Isabelle warf Jo einen abweisenden Blick zu. Hatte sie nicht mit ihrer Landkarte zu tun?
Leon Feininger … Irgendwo hatte sie den Namen tatsächlich schon gehört. Sie strich sich eine rote Locke aus der Stirn und sagte: »Sie sind hier genau richtig! Unser Verein ist der beste von ganz Berlin. Unsere Rennfahrer sind bei allen großen Rennen vertreten, meist auf den vorderen Rängen. Und wir haben sogar eine sehr erfolgreiche Damenriege.« O Gott, wie hörte sich das denn an? Als ob sie ihm imponieren wollte! Isabelle spürte, wie ihr die Röte in die Wangen stieg. Bestimmt hielt der Mann sie für eine dumme Pute.
»Eine eigene Damenriege, aha. Und die besteht aus euch zweien?« Leon Feiningers Brauen hoben sich spöttisch.
Isabelle schüttelte lahm den Kopf. Sie fühlte sich wie in Watte gepackt.

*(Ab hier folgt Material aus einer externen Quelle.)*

-- ==== Sys2Proof/Machine/Collective.lean ====
section
/-!
DEFINITION. Agreement exchanges of collectives and seals (R136, R137, R190, R254, R255), and the collective instructions
ALLREDUCE, REDSCAT, ALLGATHER and BCAST (R138, R139).
-/
namespace Sys2Proof.Machine

open Reg

/-! ### Member lists (R136) -/

/-- The member list at `a` of partition `p`, its bytes, and the data error its reading met. -/
structure MemberRead where
  members : List (Nat × Nat)
  bytes : List Byte
  valid : Bool
  error : Option Ending
  deriving DecidableEq, Repr

def noMembers (e : Option Ending) : MemberRead := { members := [], bytes := [], valid := false, error := e }

/-- Entries of a list of words. -/
def parseMembers (bs : List Byte) (n : Nat) : List (Nat × Nat) :=
  (List.range n).map (fun i => let w := field bs (4 + 4 * i) 4; (bitsOf w 0 17, bitsOf w 17 2))

/-- The list is well formed and names this device's partition `p` exactly once. -/
def State.membersOk (s : State) (p : Nat) (bs : List Byte) (n : Nat) : Bool :=
  let ms := parseMembers bs n
  (List.range n).all (fun i => bitsOf (field bs (4 + 4 * i) 4) 19 13 == 0) && decide ms.Nodup &&
  ms.contains (s.rd fabDevIdId, p)

/-- Reads the member list at `a`; `whole` for the device's own reads. -/
def State.readMembers (s : State) (p : Nat) (whole : Bool) (a : Nat) : MemberRead :=
  match s.readBytes p whole a 4 with
  | none => noMembers none
  | some (nb, fs) =>
    match dataError fs with
    | some e => noMembers (some e)
    | none =>
      let n := leNat nb
      if n = 0 ∨ 131072 < n then noMembers none
      else match s.readBytes p whole a (4 + 4 * n) with
        | none => noMembers none
        | some (bs, gs) =>
          match dataError gs with
          | some e => noMembers (some e)
          | none => { members := parseMembers bs n, bytes := bs, valid := s.membersOk p bs n, error := none }

/-! ### The tree (R135, R190) -/

/-- The largest power of 2 that divides `pos`, or `step` once it reaches `n`. -/
def lowStep (pos n : Nat) : Nat → Nat → Nat
  | 0, step => step
  | k + 1, step => if pos % (2 * step) ≠ 0 ∨ n ≤ step then step else lowStep pos n k (2 * step)

/-- The children of a position among `n`. -/
def childrenOf (pos n : Nat) : List Nat :=
  ((List.range 18).map (fun k => 2 ^ k)).filterMap (fun st =>
    if pos % (2 * st) = 0 ∧ pos + st < n then some (pos + st) else none)

def parentOf (pos n : Nat) : Nat := pos - lowStep pos n 18 1

/-! ### Seats: the exchanges in which this device takes part -/

/-- A place in an exchange: a collective of a list, or a slot's seal. -/
inductive Seat where
  | coll (queue desc : Nat)
  | slot (p e : Nat) (b : Bool)
  deriving DecidableEq, Repr
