/-- A qualified edge while LOCKED (R35, R39, R40, R43). -/
def State.qualified (s : State) (t ptp : Nat) : State :=
  let s1 := ((s.steer t ((t - s.beat.lastEdge.getD t) :: s.beat.periods)).holdPhase).residual ptp
  let delay := s1.rd beatCompDelay
  let diff : Int := (delay : Int) - s1.beat.delayInForce
  let s2 :=
    if diff = 0 then s1
    else
      let u := s1.setBeat { s1.beat with delayInForce := delay }
      if -8192 ≤ diff ∧ diff ≤ 8192 then u.startSlew diff else u.delayJump ptp
  let s3 := if s2.beat.renum then s2.renumber ptp else s2
  if !s3.on beatStatusNumValid && s3.ptpNumbers then s3.numberLate ptp else s3

/-- HOLDOVER begins; a run starts from the next edge. -/
def State.enterHoldover (s : State) : State :=
  ((s.setBeat { s.beat with run := 0, lastEdge := none, renum := false }).wr beatStatusHoldCount 0).setBeatState 2

/-- A window has closed without a qualified edge (R42). -/
def State.loseBeat (s : State) : State := ((s.enterHoldover).event beatEventLoss).report 4

/-- An edge counts toward the run (R33); its 16th locks the unit. -/
def State.runEdge (s : State) (t ptp : Nat) : State :=
  let b := s.beat
  let n := match b.lastEdge with
    | some l => if inRun (t - l) ∧ b.run ≠ 0 then b.run + 1 else 1
    | none => 1
  let first := if n = 1 then t else b.runFirst
  let s1 := s.setBeat { b with run := n, runFirst := first, lastEdge := some t }
  if n < 16 then s1 else s1.lock t ptp (List.replicate 15 ((t - first) / 15))

/-- BEAT_REF_EDGE (R32, R33): an edge of BEAT_REF, while it is the selected source. -/
def execBeatRefEdge (t ptp : Nat) (s : State) : Host.Outcome State Fault Refusal :=
  .next (
    if !s.pwr.aon || s.on beatCtlSrc then s
    else if !s.locked then s.runEdge t ptp
    else if s.inWindow t then s.qualified t ptp
    else if s.windowOver t then s.loseBeat.runEdge t ptp
    else s.event beatEventGlitch).wrapUp

/-- BEAT_DERIVED_EDGE (R30, R47): SYS_OSC divided by 250 locks the unit at its first edge. No period has been measured then, and R30 gives
none: BEAT_PERIOD takes the nominal period, the model's choice (DESIGN CHOICE, log entry 83). -/
def execBeatDerivedEdge (t ptp : Nat) (s : State) : Host.Outcome State Fault Refusal :=
  .next (
    if !s.pwr.aon || !s.on beatCtlSrc then s
    else if s.locked then s.qualified t ptp
    else s.lock t ptp [nominal]).wrapUp

/-! ### Loss (R42) -/

/-- BEAT_LOSS: the window has closed. -/
def execBeatLoss (t : Nat) (s : State) : Host.Outcome State Fault Refusal :=
  .next (if s.pwr.aon && s.locked && !s.on beatCtlSrc && s.windowOver t then s.loseBeat else s)

/-- BEAT_LOST: 10,000 ticks of holdover. -/
def execBeatLost (s : State) : Host.Outcome State Fault Refusal :=
  .next (
    if s.beatState = 2 ∧ s.rd beatStatusHoldCount = 10000 then
      ((((s.setBeatState 3).event beatEventLost).report 4).faultBeatLocked 4)
    else s).wrapUp

/-! ### The tick (R26, R31, R41, R42) -/

/-- The share of a slew that one beat tick applies. -/
def slewShare (c : Int) : Int := max (-256) (min 256 c)

/-- The phase wraps, the number rises, and the next share of a slew is due. -/
def State.nextBeat (s : State) : State :=
  let b := s.beat
  let c := slewShare b.slew
  let s1 := s.setBeat { b with num := (b.num + 1) % 2 ^ 64, phase := 0, ticks := b.ticks + 1, interp := 0, slew := b.slew - c, share := c }
  (s1.wr beatStatusSlewing (decide (b.slew ≠ 0)).toNat).traceEpoch b.num

/-- HOLD_COUNT counts the ticks of a holdover. -/
def State.holdTick (s : State) : State :=
  if s.beatState = 2 then
    let n := Nat.min 10000 (s.rd beatStatusHoldCount + 1)
    ((s.wr beatStatusHoldCount n).wr beatHoldMaxMax (Nat.max n (s.rd beatHoldMaxMax))).recordHold
  else s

»Natürlich nicht! Außer uns gibt es noch viel mehr weibliche Mitglieder«, antwortete Josefine ruppig. »Aber wie es sich für einen guten Veloverein gehört, sind alle beim Training. Welches wir zwei für heute jedoch schon hinter uns haben, nicht wahr, Isabelle?«
Isabelle, die sich inzwischen wieder etwas gefangen hatte, blickte auf den Rucksack. »Sie scheinen weit gereist zu sein – darf ich Sie zu einer Erfrischung einladen?« Sie wies auf den ihr gegenüberstehenden Stuhl. »Vielleicht haben Sie ja Lust, mir bei einer Tasse Kaffee zu erzählen, warum man Sie kennen sollte.« Mit einem gekonnten Augenaufschlag schenkte sie ihm ihr charmantestes Lächeln.
Leon Feininger wollte keinen Kaffee. Er verlangte nach einem Glas Rotwein, an dem er erst ausgiebig roch, bevor er es in einem Zug leer trank. Als das zweite Glas vor ihm auf dem Tisch stand, begann er in seinem Dialekt zu erzählen.
Er war der Sohn eines Pfälzer Winzers. Doch aus der Pfalz sei er einfach abgehauen, weil er dort keine Chancen mehr für sich sah, im Radsport weiterzukommen. In Berlin, so habe er gehört, seien nicht nur viele Rennfahrer, sondern auch viele Langstreckenfahrer zu Hause. Hier wollte er sich mit den Besten messen, hier wollte er eine neue Herausforderung finden, sie vielleicht sogar erfinden .
Isabelle hing wie gebannt an seinen Lippen. Wie er erzählen konnte … Im nächsten Moment erschien vor ihrem inneren Auge die Fotografie eines Radfahrers, der verschmitzt grinsend und in Siegerpose sein Velo in die Höhe hielt.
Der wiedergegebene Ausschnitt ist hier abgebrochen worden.